In my September 2009 newsletter article I showed a simple example of sending a message using the C++ API to Apache Qpid. Since I intend to write a number of how-to Qpid articles, most of them will appear here in my blog. (You can still subscribe to my newsletter… there are other interesting things there 🙂 If you’re not too familiar with AMQP terminology it may help to review the newsletter article because it defines the basic architectural pieces in AMQP.
This article shows a simple, single-threaded way to receive a message from a queue. The previous example showed how to send a message to the amq.direct exchange with routing key “my_key”. Thus, if we have a client that creates a queue and binds the amq.direct exchange to it using the routing key “my_key” the message will arrive on the queue.

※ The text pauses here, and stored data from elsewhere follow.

-- ==== Sys2Proof/Syntax.lean ====
section
/-! DEFINITION. The commands of the KK7 block: one constructor of `Instr` for each row of the table of operations and
events (spec/opcode_table.json), with its operands. A thread instruction carries the thread that issues it and the
fields of its format (Tables 03-4 and 03-5), reserved fields included; an event carries what arrives or is measured. -/

namespace Sys2Proof

/-- A thread slot of a core (R12, R23). -/
structure Tid where
  core : Fin 256
  slot : Fin 64
  deriving DecidableEq, Repr

/-- Format S (Table 03-5). -/
structure SOp where
  pred : BitVec 3 := 0
  pneg : Bool := false
  gd : BitVec 6 := 0
  ga : BitVec 6 := 0
  gb : BitVec 6 := 0
  gc : BitVec 6 := 0
  w : Bool := false
  ord : BitVec 2 := 0
  rsv : BitVec 25 := 0
  deriving DecidableEq, Repr

/-- Format I (Table 03-5). -/
structure IOp where
  pred : BitVec 3 := 0
  pneg : Bool := false
  gd : BitVec 6 := 0
  ga : BitVec 6 := 0
  rsv : BitVec 8 := 0
  imm : BitVec 32 := 0
  deriving DecidableEq, Repr

/-- Format M (Table 03-5). -/
structure MOp where
  pred : BitVec 3 := 0
  pneg : Bool := false
  gd : BitVec 6 := 0
  ga : BitVec 6 := 0
  sz : BitVec 3 := 0
  ord : BitVec 2 := 0
  rlx : Bool := false
  rsv : BitVec 2 := 0
  off : BitVec 32 := 0
  deriving DecidableEq, Repr

/-- Format V (Table 03-5). -/
structure VOp where
  pred : BitVec 3 := 0
  pneg : Bool := false
  vd : BitVec 5 := 0
  va : BitVec 5 := 0
  vb : BitVec 5 := 0
  vc : BitVec 5 := 0
  et : BitVec 3 := 0
  pd : BitVec 3 := 0
  gs : BitVec 6 := 0
  lane : BitVec 9 := 0
  rsv : BitVec 11 := 0
  deriving DecidableEq, Repr

/-- Format A (Table 03-5). -/
structure AOp where
  pred : BitVec 3 := 0
  pneg : Bool := false
  gd : BitVec 6 := 0
  ga : BitVec 6 := 0
  arr : Bool := false
  tag : BitVec 8 := 0
  rsv : BitVec 31 := 0
  deriving DecidableEq, Repr

/-- Format B (Table 03-5). -/
structure BOp where
  pred : BitVec 3 := 0
  pneg : Bool := false
  gd : BitVec 6 := 0
  ga : BitVec 6 := 0
  rsv : BitVec 8 := 0
  disp : BitVec 32 := 0
  deriving DecidableEq, Repr

/-- A matrix array of a core (R12). -/
structure ArrRef where
  core : Fin 256
  arr : Fin 2
  deriving DecidableEq, Repr

/-- A queue: host queue n of VF p + 1, or device queue q of partition p (R46, R281, R416). -/
inductive QRef where
  | host (p : Fin 128) (n : Fin 32)
  | dev (p : Fin 128) (q : Fin 8)
  deriving DecidableEq, Repr

/-- A ring register written by QUEUE_RING_WRITE (Tables 11-11 and 17-3). -/
inductive RingReg where
  | sqBase | sqEntries | cqBase | cqEntries | coalesce | ringCfg
  deriving DecidableEq, Repr

/-- What the code says of an arriving flit: its codewords clean, one of them corrected, with the symbols corrected by lane, or a
codeword beyond correction (R243, R245, R249). -/
inductive FlitCheck where
  | clean
  | corrected (symbols : List Nat)
  | uncorrectable
  deriving DecidableEq, Repr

To start, we need the header files:
#include <qpid/client/Connection.h> #include <qpid/client/Session.h> #include <qpid/client/Message.h>
Just as with the message-sending example, we need a connection to the broker and a session to use. We’ll assume there’s a broker on the local system and that it’s listening on TCP port 5672 (the default for Qpid). The new things in this example are:
- Declare a queue (my_queue) that will receive the messages this program is interested in.
- Bind the new queue to the amq.direct exchange using the routing key that the message sender used (my_key).

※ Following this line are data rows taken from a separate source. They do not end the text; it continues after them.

-- ==== Sys2Proof/Machine/State.lean ====
section
/-! DEFINITION. The state of the KK7 block: every register, memory, queue, buffer, counter, mode and pin the spec gives
the machine, as plain data. What the spec indexes (threads, arrays, queues, partitions, ports) is a sparse map whose
default is the unit's reset value. Cycle and tick counts are numbers. -/

namespace Sys2Proof.Machine

open Sys2Proof

/-! ## Threads -/

/-- A declared range of a task: global base, size in bytes, output flag (Table 11-4). -/
structure Range where
  base : W64
  size : Nat
  out : Bool
  deriving DecidableEq, Repr

/-- The four atomics (Table 03-8). -/
inductive AtomOp where
  | atadd | atfadd | cas | fpadd
  deriving DecidableEq, Repr

/-- An access whose release waits for earlier ones (R42): a store of pieces (address, bytes), or an atomic. -/
inductive RelAccess where
  | store (pieces : List (W64 × List Byte))
  | atomic (op : AtomOp) (addr : W64) (wide : Bool) (b c : W64) (gd : Nat) (acquire : Bool)
  deriving DecidableEq, Repr

/-- What a thread waits for. A stalled instruction has not been performed: the PC still names it. -/
inductive Wait where
  /-- ready to issue -/
  | ready
  /-- ACMD to a full or foreign array (R72, R87) -/
  | acmd (arr : Nat)
  /-- AWAIT of command number `seq` (R73) -/
  | await (arr seq gd : Nat)
  /-- FENCE (R44) -/
  | fence (gd : Nat)
  /-- a release held by R42 -/
  | release (x : RelAccess)
  /-- BAR (R75) -/
  | bar
  /-- WAITV polling (R76); `last` is the last value read, `polled` says whether there is one -/
  | waitv (gd : Nat) (addr expect last : W64) (polled : Bool) (once : Bool)
  /-- a near store or atomic waiting for invalidation acknowledgements (R267) -/
  | home
  /-- a far load, atomic or fabric fence outstanding under its request (R43, R49, R67) -/
  | far (dst : BitVec 12) (seq : W32)
  /-- SFLOAD into a slot from an address (R153) -/
  | sfload (slot : Nat) (addr : W64)
  /-- an access held by a replay, a lane copy or an earlier access to the same place (R41, R220, R336) -/
  | held
  /-- an atomic that waits for a record of the fabric-operation log, or for the tag limit (R265, R332) -/
  | log
  deriving DecidableEq, Repr

/-- A thread slot in use (R23, R55 to R58, R81, R84). Registers not listed read zero. -/
structure Thread where
  task : Nat
  tid : Nat
  pc : W64 := 0
  g : SMap W64 := []
  v : SMap VReg := []
  p : SMap Pred := []
  /-- registers written since the cast started (R84) -/
  liveG : List Nat := []
  liveV : List Nat := []
  liveP : List Nat := []
  excCode : W64 := 0
  excPc : W64 := 0
  excAddr : W64 := 0
  excStatus : W64 := 0
  farAddr : W64 := 0
  fpFlags : W64 := 0
  /-- worst status of failed stores and invalidates since the last FENCE (R78) -/
  failStatus : Byte := 0
  inHandler : Bool := false
  ended : Bool := false
  wait : Wait := .ready
  /-- the cycle before which the thread issues nothing (YIELD, R83) -/
  yieldUntil : Nat := 0
  deriving DecidableEq, Repr

/-! ## Arrays -/

/-- One command queued on an array (R72, R103). -/
structure ArrCmd where
  seq : Nat
  tag : Nat
  task : Nat
  word : W512
  /-- the command has run and awaits its completion -/
  ran : Bool := false
  status : Byte := 0
  /-- T of the latest LOAD accepted before it (R104) -/
  cols : Nat := 0
  /-- the redirected, encore form (R138, R238) -/
  encore : Bool := false
  /-- tiles of the run whose header read has waited (R234) -/
  late : List Nat := []
  /-- cycle from which its lead runs, for a command accepted behind another (R104, R106) -/
  lead : Option Nat := none
  /-- row or plane cycles of its run that have yet to pass (R107) -/
  left : Nat := 0
  deriving DecidableEq, Repr

/-- The stationary block of an array with its feeder's values (R88 to R92, R440). Maps are keyed 128 k + t or 128 j + t. -/
structure Block where
  cols : Nat
  align : Bool
  q : SMap Int := []
  ea : SMap Int := []
  sums : SMap Int := []
  nan : SMap Bool := []
  poisoned : Bool := false
  /-- exact element values (m, e) of R89 with sign, for wide rehearsal (R142), keyed 128 k + t -/
  x : SMap (Int × Int) := []
  deriving DecidableEq, Repr

/-- A matrix array (R85 to R109). -/
structure ArrayUnit where
  /-- owning cast, by task number (R87) -/
  owner : Option Nat := none
  queue : List ArrCmd := []
  nextSeq : Nat := 0
  /-- T of the latest LOAD the cast has accepted since it started or released the array (R104) -/
  loadCols : Option Nat := none
  /-- protected source and scale ranges of the latest LOAD: base, length (R93) -/
  guarded : List (Nat × Nat) := []
  /-- the stationary block (R88 to R92), and the word of the LOAD that formed it, which a resumed cast runs again (R108) -/
  block : Option Block := none
  loaded : Option W512 := none
  deriving DecidableEq, Repr

/-- A special-function table slot (R148, R157): its 4,160 bytes as one word, TABLE_ID within it. -/
structure TableSlot where
  part : Nat
  source : W64
  image : BitVec 33280
  deriving DecidableEq, Repr

/-- A core's shared units: table slots, retirement, droop stretch (R71, R328, R360). -/
structure Core where
  tables : SMap TableSlot := []
  /-- unready and poisoned 128-byte tile-store units (R234): ready bits are held inverted -/
  unready : List Nat := []
  poisonUnits : List Nat := []
  stretched : Bool := false
  stretches : Nat := 0
  /-- SFLOADs in progress: cycle of issue and thread slot (R157) -/
  loads : List (Nat × Nat) := []
  deriving DecidableEq, Repr

/-! ## Tasks and queues -/

/-- Where a task stands (R285, R333, R336, R305). -/
inductive TaskPhase where
  | waiting | running | complete | switchingOut | switchedOut
  deriving DecidableEq, Repr

/-- A record of the fabric-operation log (R332): one atomic of an uncommitted task, by its place in the thread's run. -/
structure AtomRec where
  tid : Nat
  index : Nat
  dst : BitVec 12
  tag : W32
  result : Option (Byte × W64) := none
  deriving DecidableEq, Repr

- Use a SubscriptionManager and LocalQueue to manage receiving messages from the new queue. There are a number of ways to receive messages, but this one is simple and needs only the single, main thread.

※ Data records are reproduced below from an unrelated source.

-- ==== Sys2Proof/Machine/Address.lean ====
section
/-! DEFINITION. Addresses: the coordinate of a global address (R27, R28), the local map and what of it is populated
(R30, R31), what a partition reaches (R26), and the ranges that refuse a store (R52 and the rules that refuse as it
does). -/

namespace Sys2Proof.Machine

open Sys2Proof

/-! ## Coordinates -/

/-- Coordinate bits of a global address. -/
def gcoord (a : W64) : BitVec 12 := BitVec.ofNat 12 (fld a 63 52)
/-- LOCAL bits of a global address. -/
def glocal (a : W64) : Nat := fld a 51 0
/-- COORD_X, COORD_Y, COORD_Z. -/
def cx (c : BitVec 12) : Nat := fld c 11 8
/-- COORD_Y. -/
def cy (c : BitVec 12) : Nat := fld c 7 4
/-- COORD_Z. -/
def cz (c : BitVec 12) : Nat := fld c 3 0

/-- The self alias or the package's own logical coordinate (R28 items 1 and 2). -/
def State.isOwn (s : State) (c : BitVec 12) : Bool := c == 0xFFF || s.fab.coord == some c

/-- Route-table entry of a coordinate. -/
def State.route (s : State) (c : BitVec 12) : W64 := SMap.get 0#64 s.fab.routes c.toNat
/-- VALID of a route-table entry. -/
def routeValid (e : W64) : Bool := bit e 63
/-- FOH of a route-table entry. -/
def routeFoh (e : W64) : Bool := bit e 62
/-- TENURE of a route-table entry. -/
def routeTenure (e : W64) : Nat := fld e 61 58
/-- STATE of a route-table entry. -/
def routeState (e : W64) : Nat := fld e 57 56

/-- Whether a coordinate lies in the job block of a partition's fabric context (Table 10-8). -/
def State.inBlock (s : State) (p : Nat) (c : BitVec 12) : Bool :=
  let h := s.fctx p
  decide (fld h 367 364 ≤ cx c) && decide (cx c ≤ fld h 363 360) &&
  decide (fld h 359 356 ≤ cy c) && decide (cy c ≤ fld h 355 352) &&
  decide (fld h 351 348 ≤ cz c) && decide (cz c ≤ fld h 347 344)

/-- FOH_OK of a partition's fabric context. -/
def State.fohOk (s : State) (p : Nat) : Bool := bit (s.fctx p) 343

/-- Where an access of a partition goes (R28). -/
inductive Place where
  /-- this package, at a local address -/
  | here (l : Nat)
  /-- another package -/
  | far (c : BitVec 12)
  /-- refused and counted -/
  | refused
  deriving DecidableEq, Repr

/-- Resolution of a coordinate for a partition (R28, R264). -/
def State.resolve (s : State) (p : Nat) (a : W64) : Place :=
  let c := gcoord a
  if s.isOwn c then .here (glocal a)
  else
    let e := s.route c
    if !routeValid e || s.jobId p == 0 then .refused
    else if s.inBlock p c then .far c
    else if routeFoh e && s.fohOk p then .far c
    else .refused

/-- Counts a refusal of R28. -/
def State.refuseCount (s : State) : State := s.count .fctxRefusals

/-- Two coordinates of one tray (R29). -/
def sameTray (a b : BitVec 12) : Bool := cy a == cy b && cz a == cz b && decide (cx a < 4) && decide (cx b < 4)

/-- Whether a coordinate is in this package's tray. -/
def State.near (s : State) (c : BitVec 12) : Bool :=
  match s.fab.coord with
  | some o => sameTray o c
  | none => false

/-- One order for all addresses an access may name: an own address as the self alias, any other as it stands. -/
def State.gkey (s : State) (a : W64) : Nat :=
  if s.isOwn (gcoord a) then 0xFFF * 2 ^ 52 + glocal a else a.toNat

/-- The same order for a local address. -/
def lkey (l : Nat) : Nat := 0xFFF * 2 ^ 52 + l

/-! ## The local map (R30, Table 02-2) -/

/-- A window of the local map. -/
inductive Window where
  | tierH
  | tierD
  /-- the pinned window of a die -/
  | pinned (die : Nat)
  /-- the tile store of a core -/
  | tile (core : Nat)
  | control
  | reserved
  deriving DecidableEq, Repr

qpid::client::Connection connection; try { connection.open("localhost", 5672); qpid::client::Session session = connection.newSession(); session.queueDeclare(arg::queue="my_queue"); session.exchangeBind(arg::exchange="amq.direct", arg::queue="my_queue", arg::bindingKey="my_key"); SubscriptionManager subscriptions(session); LocalQueue local_queue; subscriptions.subscribe(local_queue, string("my_queue")); Message message; local_queue.get(message, 10000); std::cout << message.getData() << std::endl; connection.close(); return 0; } catch(const std::exception& error) { std::cout << error.what() << std::endl; return 1; }
It’s pretty easy. Again, this is a simple case and there are many options and alternatives. One particular thing to note in the above example is that the Message::getData() method returns a reference to a std::string. It is easy to assume that this means the message is text. This would be a bad assumption in general. A std::string can contain any set of bytes, text or not. What those bytes are is up to the application designers.